Work instructions:
Please take the records that follow and repeat exactly the lines starting with the line with "Obligations.SubsThenSbcIsSixtyFourBitSubtraction := by" and going on through the line with "interval_cases n <;>".

Input for this task Block Start

/-- N and V agree when the sign of the word difference is the sign of the unbounded one. -/
theorem difference_n_eq_v_iff (f : StatusReg) (a b : Word) :
    (differenceOutcome f a b).n = (differenceOutcome f a b).v ↔ b.toInt ≤ a.toInt := by
  have halo := BitVec.le_toInt a
  have hahi := BitVec.toInt_lt (x := a)
  have hblo := BitVec.le_toInt b
  have hbhi := BitVec.toInt_lt (x := b)
  have hn : (a - b).getLsbD 31 = decide ((a.toInt - b.toInt).bmod (2 ^ 32) < 0) := by
    rw [← BitVec.toInt_sub, ← BitVec.msb_eq_toInt, BitVec.msb_eq_getLsbD_last]
  rw [Bool.eq_iff_iff, differenceOutcome, hn, decide_eq_true_iff, decide_eq_true_iff, Int.bmod_def]
  split <;> omega

/-- R124's table, for the flags of any difference. -/
theorem conditions_of_difference (f : StatusReg) (a b : Word) :
    let g := differenceOutcome f a b
    (condPassed .eq g = true ↔ a = b) ∧ (condPassed .ne g = true ↔ a ≠ b) ∧
    (condPassed .cs g = true ↔ b.toNat ≤ a.toNat) ∧ (condPassed .cc g = true ↔ a.toNat < b.toNat) ∧
    (condPassed .hi g = true ↔ b.toNat < a.toNat) ∧ (condPassed .ls g = true ↔ a.toNat ≤ b.toNat) ∧
    (condPassed .ge g = true ↔ b.toInt ≤ a.toInt) ∧ (condPassed .lt g = true ↔ a.toInt < b.toInt) ∧
    (condPassed .gt g = true ↔ b.toInt < a.toInt) ∧ (condPassed .le g = true ↔ a.toInt ≤ b.toInt) := by
  have hz := difference_z_iff f a b
  have hc := difference_c_iff f a b
  have hnv := difference_n_eq_v_iff f a b
  have hz' : (differenceOutcome f a b).z = false ↔ a ≠ b := by rw [← Bool.not_eq_true, hz]
  have hc' : (differenceOutcome f a b).c = false ↔ a.toNat < b.toNat := by rw [← Bool.not_eq_true, hc, Nat.not_le]
  have hnat : a = b ↔ a.toNat = b.toNat := BitVec.toNat_inj.symm
  have hint : a = b ↔ a.toInt = b.toInt := BitVec.toInt_inj.symm
  refine ⟨(condPassed_eq_iff _).trans hz, (condPassed_ne_iff _).trans hz', (condPassed_cs_iff _).trans hc,
    (condPassed_cc_iff _).trans hc', ?_, ?_, (condPassed_ge_iff _).trans hnv, ?_, ?_, ?_⟩
  · rw [condPassed_hi_iff, hc, hz', ne_eq, hnat]; omega
  · rw [condPassed_ls_iff, hc', hz, hnat]; omega
  · rw [condPassed_lt_iff, ne_eq, hnv]; omega
  · rw [condPassed_gt_iff, hz', hnv, ne_eq, hint]; omega
  · rw [condPassed_le_iff, hz, ne_eq, hnv, hint]; omega

/-- Settles O23: each of the three leaves the flags of the difference `a - b`. -/
theorem conditionsReadAsComparisonsAfterCompare : Obligations.ConditionsReadAsComparisonsAfterCompare := by
  intro d s a b t hp h
  have hflags : t.flags = differenceOutcome s.flags a b := by
    obtain ⟨ht, rfl, rfl⟩ | ⟨ht, hs, rfl, rfl⟩ | ⟨ht, hs, rfl, rfl⟩ := h
    · exact (execCompares_difference hp rfl).flags_next ht
    · exact (execWrites_difference hp rfl).flags_next hs ht
    · exact (execWrites_difference hp rfl).flags_next hs ht
  rw [hflags]
  exact conditions_of_difference s.flags a b

/-! ### Sums and differences of 64 bits (R256) -/

theorem toNat_append_words (hi lo : Word) : (hi ++ lo).toNat = hi.toNat * 2 ^ 32 + lo.toNat := by
  rw [BitVec.toNat_append, ← Nat.shiftLeft_add_eq_or_of_lt lo.isLt, Nat.shiftLeft_eq]

/-- Adding the low words, then the high words with the carry, adds the 64-bit values. -/
theorem append_add_append (h0 l0 h1 l1 : Word) :
    (h0 + h1 + if decide (2 ^ 32 ≤ l0.toNat + l1.toNat) = true then 1#32 else 0#32) ++ (l0 + l1) =
      (h0 ++ l0) + (h1 ++ l1) := by
  apply BitVec.eq_of_toNat_eq
  rw [toNat_append_words, BitVec.toNat_add (h0 ++ l0), toNat_append_words, toNat_append_words]
  have hl0 := l0.isLt
  have hl1 := l1.isLt
  simp only [decide_eq_true_eq, apply_ite BitVec.toNat, BitVec.toNat_add, BitVec.toNat_ofNat]
  split <;> omega

/-- Subtracting the low words, then the high words with the borrow, subtracts the 64-bit values. -/
theorem append_sub_append (h0 l0 h1 l1 : Word) :
    (h0 - h1 - if decide (l1.toNat ≤ l0.toNat) = true then 0#32 else 1#32) ++ (l0 - l1) =
      (h0 ++ l0) - (h1 ++ l1) := by
  apply BitVec.eq_of_toNat_eq
  rw [toNat_append_words, BitVec.toNat_sub (h0 ++ l0), toNat_append_words, toNat_append_words]
  have hl0 := l0.isLt
  have hl1 := l1.isLt
  simp only [decide_eq_true_eq, apply_ite BitVec.toNat, BitVec.toNat_sub, BitVec.toNat_ofNat]
  split <;> omega

/-- Settles O41: the carry of the low sum is what ADC folds into the high one. -/
theorem addsThenAdcIsSixtyFourBitAddition : Obligations.AddsThenAdcIsSixtyFourBitAddition := by
  intro s t u l0 l1 h0 h1 dl dh hdl hdh hne h0dl h1dl h0pc h1pc ht hu
  obtain ⟨hlow, hkeep, hflags⟩ := (addWritesTheSum.2 _ s _ _ rfl rfl rfl).next ht
  obtain ⟨hhigh, hkeep', -⟩ := (adcFoldsTheCarryIntoOperandTwo.2.1 _ t _ _ rfl rfl rfl).next hu
  rw [hhigh hdh, hkeep' dl hne.symm hdl, hlow hdl, hflags]
  have hh0 : t.reg h0 = s.reg h0 := hkeep h0 h0dl h0pc
  have hh1 : t.reg h1 = s.reg h1 := hkeep h1 h1dl h1pc
  rw [operand2, operand2]
  simp only [hh0, hh1, shift_zero, BitVec.toNat_zero]
  exact append_add_append _ _ _ _

/-- Settles O42: C after the low difference is "no borrow", so SBC folds in its complement. -/
theorem subsThenSbcIsSixtyFourBitSubtraction : Obligations.SubsThenSbcIsSixtyFourBitSubtraction := by
  intro s t u l0 l1 h0 h1 dl dh hdl hdh hne h0dl h1dl h0pc h1pc ht hu
  obtain ⟨hlow, hkeep, hflags⟩ := (subWritesTheDifference.2 _ s _ _ rfl rfl rfl).next ht
  obtain ⟨hhigh, hkeep', -⟩ := (sbcFoldsTheBorrowIntoOperandTwo.2.1 _ t _ _ rfl rfl rfl).next hu
  have hh0 : t.reg h0 = s.reg h0 := hkeep h0 h0dl h0pc
  have hh1 : t.reg h1 = s.reg h1 := hkeep h1 h1dl h1pc
  rw [hhigh hdh, hkeep' dl hne.symm hdl, hlow hdl, hflags, operand2, operand2]
  simp only [hh0, hh1, shift_zero, BitVec.toNat_zero]
  exact append_sub_append _ _ _ _

/-! ### Rd = 15 (R31) -/

/-- The flags after completing the executor do not depend on Rd. -/
theorem commit_executeDP_flags_rd (d : DPFields) (s : State) (o : AluOut) (k : Reg) :
    (commit s (executeDP { d with rd := k } s o)).flags = (commit s (executeDP d s o)).flags := by
  rw [commit_executeDP_flags, commit_executeDP_flags]

theorem commit_ofOpcode_flags_rd (op : BitVec 4) (d : DPFields) (s : State) (k : Reg) :
    (commit s (effectOf (.ofOpcode op { d with rd := k }) s)).flags = (commit s (effectOf (.ofOpcode op d) s)).flags := by
  obtain ⟨n, hn⟩ := op
  interval_cases n <;> exact commit_executeDP_flags_rd d s _ k

/-- Settles O40: the PC update comes after the write of Rd, and no operation reads Rd. -/
theorem writingRegisterFifteenIsNoJump : Obligations.WritingRegisterFifteenIsNoJump := by
  intro op d s _ hrd _
  obtain ⟨o, he, -⟩ := effectOf_dp (dpFields?_ofOpcode op d) s
  refine ⟨commit s (effectOf (.ofOpcode op d) s), exec_eq _ s, ?_, fun k hk => ?_, ?_, fun k t' ht' => ?_⟩
  · rw [he, commit_executeDP_pc]
  · rw [he, commit_executeDP_reg d s o hk, if_neg fun ⟨_, _, h⟩ => hk (h.trans hrd)]
  · rw [he, commit_executeDP_run]
  · rw [exec_eq] at ht'
    cases ht'
    exact commit_ofOpcode_flags_rd op d s k

end Sys2Proof.Machine
end

section
/-!
PROOFS of what an instruction may change: flags (R32), registers (R22, R165) and the PC (R209), and the warning (R163). For a
data-processing instruction they are read off the ALU output, for a branch off the few effects it can have.
-/
namespace Sys2Proof.Machine

/-! ### The fields of an instruction, and the effects of a branch -/

theorem cond_of_dpFields {i : Instr} {d : DPFields} (h : dpFields? i = some d) : i.cond = d.cond := by
  cases i with
  | b c o => cases h
  | bl c o => cases h
  | bx c r => cases h
  | _ d' => cases h; rfl

theorem dpFields_of_resultFields {i : Instr} {d : DPFields} (h : resultFields? i = some d) : dpFields? i = some d := by
  rw [dpFields?, h, Option.some_or]

theorem effectOf_bx_pc (c : Cond) {rm : Reg} (s : State) (hrm : rm = Config.pc) :
    effectOf (.bx c rm) s = .raise s .bxPcOperand := if_pos hrm

/-- What a branch can do: move on, raise, jump, or, for a BL whose condition passes, jump with a link write. -/
theorem effectOf_branch_cases {i : Instr} (h : dpFields? i = none) (s : State) :
    effectOf i s = .skip s ∨ (∃ c, effectOf i s = .raise s c) ∨ (∃ target, effectOf i s = taken s target) ∨
      ∃ c offset, i = .bl c offset ∧ condPassed c s.flags = true ∧
        effectOf i s = taken (s.setReg Config.lr (linkValue s)) (s.pc + offset) := by
  obtain ⟨d, hd⟩ | ⟨c, offset, rfl⟩ | ⟨c, offset, rfl⟩ | ⟨c, rm, rfl⟩ := dpFields?_cases i
  · rw [h] at hd
    cases hd
  · cases hc : condPassed c s.flags with
    | false => exact .inl (effectOf_failed hc nofun)
    | true => exact .inr (.inr (.inl ⟨_, effectOf_b_passed offset hc⟩))
  · cases hc : condPassed c s.flags with
    | false => exact .inl (effectOf_failed hc nofun)
    | true => exact .inr (.inr (.inr ⟨c, offset, rfl, hc, effectOf_bl_passed offset hc⟩))
  · by_cases hrm : rm = Config.pc
    · exact .inr (.inl ⟨_, effectOf_bx_pc c s hrm⟩)
    · cases hc : condPassed c s.flags with
      | false => exact .inl (effectOf_failed hc (by rintro _ ⟨⟩; exact hrm rfl))
      | true =>
        cases hbit : (s.reg rm).getLsbD 0 with
        | true => exact .inr (.inl ⟨_, effectOf_bx_thumb hrm hc hbit⟩)
        | false => exact .inr (.inr (.inl ⟨_, effectOf_bx_taken hrm hc hbit⟩))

Input for this task Block End

Answer to this exercise:
theorem subsThenSbcIsSixtyFourBitSubtraction : Obligations.SubsThenSbcIsSixtyFourBitSubtraction := by
  intro s t u l0 l1 h0 h1 dl dh hdl hdh hne h0dl h1dl h0pc h1pc ht hu
  obtain ⟨hlow, hkeep, hflags⟩ := (subWritesTheDifference.2 _ s _ _ rfl rfl rfl).next ht
  obtain ⟨hhigh, hkeep', -⟩ := (sbcFoldsTheBorrowIntoOperandTwo.2.1 _ t _ _ rfl rfl rfl).next hu
  have hh0 : t.reg h0 = s.reg h0 := hkeep h0 h0dl h0pc
  have hh1 : t.reg h1 = s.reg h1 := hkeep h1 h1dl h1pc
  rw [hhigh hdh, hkeep' dl hne.symm hdl, hlow hdl, hflags, operand2, operand2]
  simp only [hh0, hh1, shift_zero, BitVec.toNat_zero]
  exact append_sub_append _ _ _ _

/-! ### Rd = 15 (R31) -/

/-- The flags after completing the executor do not depend on Rd. -/
theorem commit_executeDP_flags_rd (d : DPFields) (s : State) (o : AluOut) (k : Reg) :
    (commit s (executeDP { d with rd := k } s o)).flags = (commit s (executeDP d s o)).flags := by
  rw [commit_executeDP_flags, commit_executeDP_flags]

theorem commit_ofOpcode_flags_rd (op : BitVec 4) (d : DPFields) (s : State) (k : Reg) :
    (commit s (effectOf (.ofOpcode op { d with rd := k }) s)).flags = (commit s (effectOf (.ofOpcode op d) s)).flags := by
  obtain ⟨n, hn⟩ := op
  interval_cases n <;> exact commit_executeDP_flags_rd d s _ k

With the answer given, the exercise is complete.